Adding a progesterone. Progesterone administered with estrogen promotes extra breast growth by increasing the volume of the lactation and ducting tissue. Some studies of birth control pills in females seem to show that progesterone's administered with estrogens reduce the risk of cancer from administration of estrogens alone. Adding another type of estrogen. This may cause faster results for some people, but not necessarily better results in the long run. Some endocrinologists mimic a female cycle by decreasing or eliminating estrogen for one week of the month and/or adding or increasing progesterone for the same week. The author is not aware of solid evidence that this is either beneficial or harmful, although a recent study in females seemed to show that cycling progesterone's may decrease the beneficial effect of estrogen on cardiovascular health. The primary effect of cycling is the invocation of extreme mood swings similar to PMS in females.

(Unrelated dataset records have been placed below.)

-- ==== Sys2Proof/Machine/Service.lean ====
section
/-! DEFINITION. The service-state machine and the bring-up stages (05 R140-R168). -/

namespace Sys2Proof.Machine
open Sys2Proof

/-- Every fitted stack has passed training (05 R145). -/
def Tun.casksPassed (t : Tun) : Bool := (t.svc.caskCodes.take t.asm.casks).all (· == 3) && t.svc.caskCodes.length == t.asm.casks

/-- Some fitted stack failed its last training (05 R149). -/
def Tun.caskFailed (t : Tun) : Bool := t.svc.caskFail != 0

/-- Training of all fitted stacks together begins (05 R145, R150). -/
def Tun.beginTraining (t : Tun) : Tun :=
  { t with svc := { t.svc with caskTraining := true, caskFail := 0, caskCodes := List.replicate t.asm.casks 2 } }

/-- The Brew-alignment stage begins, and completes at once when ALIGNED is set (05 R158); a generation-1 rack performs none
(21 R802). -/
def Tun.beginAlign (t : Tun) : Tun :=
  if ¬ t.rack.gensel then { t with svc := { t.svc with brewUnaligned := true } }
  else if t.sched.aligned then { t with svc := { t.svc with alignDone := true } }
  else { t with svc := { t.svc with aligning := true } }

/-- Begins the next Full-service stage if PALE and STAY_PALE allow (05 R145, R146, R149, R168). The rate step's first round
begins with its own command. -/
def Tun.nextStage (t : Tun) : Tun :=
  let v := t.svc
  if v.state ≠ .pale ∨ v.stayPale ∨ v.caskTraining ∨ v.aligning ∨ v.alignDone ∨ v.brewUnaligned then t
  else if t.caskFailed then t
  else if ¬ t.casksPassed then t.beginTraining
  else if v.stepRound = 0xE then t.beginAlign
  else t

/-- COLD to PALE once every port trained or failed, or 1,500 ms have passed (05 R140). -/
def Tun.enterPale (now : Nat) (t : Tun) : Tun :=
  if t.svc.state = .cold ∧ t.svc.hold = .none_ ∧ t.svc.fwRunning then
    ({ t with svc := { t.svc with state := .pale } }).nextStage.announceState now
  else t

def execPaleWindowClose (t : TunId) (s : State) : Res := onTun t s (Tun.enterPale s.now)

/-- Codes a training may end with: 3 passed, 8 to E failed (05 Table 05-6). -/
def trainCode (c : BitVec 4) : Bool := c == 3 || (decide (8 ≤ c.toNat) && decide (c.toNat ≤ 14))

/-- CASK_TRAIN_FAIL from the codes: bit n set when stack n did not pass (05 R149). -/
def failMask (codes : List (BitVec 4)) : Byte :=
  (List.range codes.length).foldl (fun m n => if codes.getD n 3 = 3 then m else m ||| (1#8 <<< n)) 0

/-- CASK_PLL_LOCK from the codes: a stack whose PLL did not lock ended its training with 0xD (04 Table 04-2, 05 Table 05-6). -/
def lockMask (codes : List (BitVec 4)) : Byte :=
  (List.range codes.length).foldl (fun m n => if codes.getD n 0 = 0xD then m else m ||| (1#8 <<< n)) 0

/-- Training ends with one code per fitted stack; a failure keeps the Tun in PALE with every stack in self-refresh
(05 R148, R149). -/
def Tun.trainingDone (codes : List (BitVec 4)) (t : Tun) : Tun :=
  if t.svc.caskTraining ∧ codes.length = t.asm.casks ∧ codes.all trainCode then
    let f := failMask codes
    let u := { t with
      svc := { t.svc with caskTraining := false, caskCodes := codes, caskFail := f },
      clk := { t.clk with caskLock := lockMask codes } }
    if f = 0 then u.nextStage else u.selfRefreshAll
  else t

def execCaskTrainingDone (t : TunId) (codes : List (BitVec 4)) (s : State) : Res := onTun t s (Tun.trainingDone codes)

/-- The next rate-step round, once the round under way has brought its ports back; after round 13 the step is complete
(05 R153-R157, R168). A step once begun continues whether or not STAY_PALE is set (R146). -/
def Tun.rateRound (now : Nat) (t : Tun) : Tun :=
  let v := t.svc
  if ¬ t.casksPassed ∨ v.caskTraining ∨ ¬ t.roundSettled then t
  else if v.stepRound = 0xD ∧ (v.state = .pale ∨ v.state = .draining) then
    ({ t with svc := { v with stepRound := 0xE } }).nextStage
  else if v.stepRound.toNat < 0xD ∧ v.state = .pale ∧ (v.stepRound ≠ 0 ∨ ¬ v.stayPale) then
    ({ t with svc := { v with stepRound := v.stepRound + 1 } }).stepDown now (v.stepRound.toNat + 1)
  else t

def execRateStepRound (t : TunId) (s : State) : Res := onTun t s (Tun.rateRound s.now)

/-- Alignment not complete 2.0 s after its stage began (05 R158). -/
def Tun.alignTimeout (t : Tun) : Tun :=
  if t.svc.aligning then { t with svc := { t.svc with aligning := false, brewUnaligned := true } } else t

def execAlignmentTimeout (t : TunId) (s : State) : Res := onTun t s Tun.alignTimeout

/-- The four conditions of 05 R159. -/
def Tun.fullReady (t : Tun) : Bool :=
  t.svc.state == .pale && t.casksPassed && t.svc.stepRound == 0xE && (t.svc.alignDone || t.svc.brewUnaligned) && !t.svc.stayPale

def Tun.enterFull (now : Nat) (t : Tun) : Tun :=
  if t.fullReady then ({ t with svc := { t.svc with state := .full } }).cellarOpen.announceState now else t

def execEnterFull (t : TunId) (s : State) : Res := onTun t s (Tun.enterFull s.now)

/-- A request Table 05-8 does not allow (05 R167). -/
def Tun.refuse (t : Tun) : Tun := { t with svc := { t.svc with reqRefused := true } }

/-- A request of SERVICE_CTRL: a Tun whose register cannot be reached sees none, a warm hold refuses every one (05 R167). -/
def Tun.request (f : Tun → Tun) (t : Tun) : Tun :=
  if ¬ t.reachable then t else if t.svc.hold ≠ .none_ then t.refuse else f t

/-- FENCE: on every link, engines stopped, FENCED until a reset (05 R161, R167, R169). `cause` is FENCE_CAUSE. -/
def Tun.fenceRequest (now : Nat) (cause : BitVec 2) (t : Tun) : Tun :=
  t.request (fun t =>
    if t.svc.state = .fenced then t.refuse else
    let u := t.fenceAll now
    { u with svc := { u.svc with fenceCause := cause, resumeTo := 0, drainDone := false, drainTimeout := false } })

/-- FENCE_CAUSE of a FENCE written over a path (05 Table 05-9). -/
def fenceCauseOf : Path → BitVec 2
  | .sideband => 2
  | _ => 1

def execServiceFence (t : TunId) (p : Path) (s : State) : Res := onTun t s (Tun.fenceRequest s.now (fenceCauseOf p))

/-- Entry to DRAINING: the drain notice goes out with the next flit of every port (05 R168, 09 R334, R336). -/
def Tun.beginDrain (now : Nat) (back : BitVec 2) (t : Tun) : Tun :=
  (({ t with svc := { t.svc with
    state := .draining, resumeTo := back, drainDone := false, drainTimeout := false, drainFrom := now } }).modPorts fun p =>
      { p with drainAt := none }).planeDrain.announceState now

/-- DRAIN from PALE or FULL (05 R161, R168). -/
def Tun.drainRequest (now : Nat) (t : Tun) : Tun :=
  t.request (fun t =>
    match t.svc.state with
    | .pale => t.beginDrain now 2
    | .full => t.beginDrain now 3
    | _ => t.refuse)

def execServiceDrain (t : TunId) (s : State) : Res := onTun t s (Tun.drainRequest s.now)

/-- RESUME from DRAINING to the state of RESUME_TO; a paused stage continues (05 R161, R146, R168). -/
def Tun.resumeRequest (now : Nat) (t : Tun) : Tun :=
  t.request (fun t =>
    if t.svc.state = .draining then
      let u := { t with svc := { t.svc with
        state := if t.svc.resumeTo = 3 then .full else .pale, resumeTo := 0, drainDone := false, drainTimeout := false } }
      (u.nextStage.announceState now).arbitrate now
    else t.refuse)

def execServiceResume (t : TunId) (s : State) : Res := onTun t s (Tun.resumeRequest s.now)

/-- RETRY_CASK in PALE while no training is under way retrains every fitted stack (05 R150, R167). -/
def Tun.retryCask (t : Tun) : Tun :=
  t.request (fun t => if t.svc.state = .pale ∧ ¬ t.svc.caskTraining then t.beginTraining else t.refuse)

def execRetryCask (t : TunId) (s : State) : Res := onTun t s Tun.retryCask

/-- STAY_PALE stored; clearing it lets the next stage begin (05 R146). -/
def Tun.setStayPale (v : Bool) (t : Tun) : Tun :=
  if ¬ t.reachable then t else
  let u := { t with svc := { t.svc with stayPale := v } }
  if v then u else u.nextStage

def execStayPale (t : TunId) (v : Bool) (s : State) : Res := onTun t s (Tun.setStayPale v)

/-- SERVICE_CTRL: nothing without the key; STAY_PALE stored, and the highest request bit acted on (05 R165, R166). STAY_PALE
is stored, and may begin a stage, before the request bit acts (assumption 158, DESIGN CHOICE). -/
def Tun.writeServiceCtrl (now : Nat) (p : Path) (v : Word) (t : Tun) : Tun :=
  if bitsOf v 16 16 ≠ 0x5E7C#16 then t else
  let t := t.setStayPale (v.getLsbD 4)
  if v.getLsbD 0 then t.fenceRequest now (fenceCauseOf p)
  else if v.getLsbD 1 then t.drainRequest now
  else if v.getLsbD 2 then t.resumeRequest now
  else if v.getLsbD 3 then t.retryCask
  else t

/-- RESET_CTRL: nothing without the key; COLD over WARM (04 R127-R129). -/
def Tun.writeResetCtrl (now : Nat) (p : Path) (v : Word) (t : Tun) : Tun :=
  if bitsOf v 16 16 ≠ 0xA5C3#16 then t
  else if v.getLsbD 1 then t.coldRequest now (coldCause (.path p))
  else if v.getLsbD 0 then t.warmRequest now (warmCause (.path p))
  else t

/-- Crossbar, reorder buffer and engine outputs are empty (05 R168). -/
def Tun.drainDoneEvent (t : Tun) : Tun :=
  if t.svc.state = .draining ∧ t.isEmpty then { t with svc := { t.svc with drainDone := true } } else t

def execDrainDone (t : TunId) (s : State) : Res := onTun t s Tun.drainDoneEvent

/-- Not empty 10 ms after entry to DRAINING (05 R163). -/
def Tun.drainTimeoutEvent (t : Tun) : Tun :=
  if t.svc.state = .draining ∧ ¬ t.isEmpty then { t with svc := { t.svc with drainTimeout := true } } else t

def execDrainTimeout (t : TunId) (s : State) : Res := onTun t s Tun.drainTimeoutEvent

end Sys2Proof.Machine
end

ADMINISTRATION OF MALE HORMONES

The popular treatment combinations are:

Single androgen

HORMONES ARE DELIVERED BY THE FOLLOWING METHODS:

Oral (estrogens, progesterone's, androgens): This is the popular delivery method for estrogens and progesterone's. The main advantage is convenience. The main disadvantage is increased stress on the liver since it has to process the hormones twice instead of just once.

Injection (estrogens, progesterones, androgens): This is the popular delivery method for androgens. The main disadvantages are unsteady hormone levels (except for sustained-release preparations in oil or microscopic beads), and pain and infection risk from hypodermic needle usage.

Dermal patch (estrogens, androgens): The main disadvantage is skin irritation. Androgen patches are meant to be applied to a post-surgical genital site.

Cream (estrogens): The main disadvantage is the low transfer rate into the body, too low to be effective unless it is very frequently rubbed on very large skin surfaces. Application to just the breast area does not limit the distribution to that area; the little estrogen absorbed is distributed throughout the body and in insufficient quantity to make the breasts grow significantly. The only obvious effect is moister and healthier skin.

RESULTS

A hormone therapy regimen that works well for one person may not for another. If development is not well under way in, say, 4 months, some experimentation may be in order; try different hormone types and/or combinations.

Hormone dosage can usually be reduced to a nominal maintenance level after the testes or ovaries are surgically removed.

5. How can the intended effects of hormone therapy be maximized and the dangers minimized?

IN GENERAL:

Before starting hormone therapy, take a physical exam and the following blood tests:

Minimum: liver, thyroid, kidney and lipid (cholesterol)profiles; serum prolactin and sugar levels; blood clotting time.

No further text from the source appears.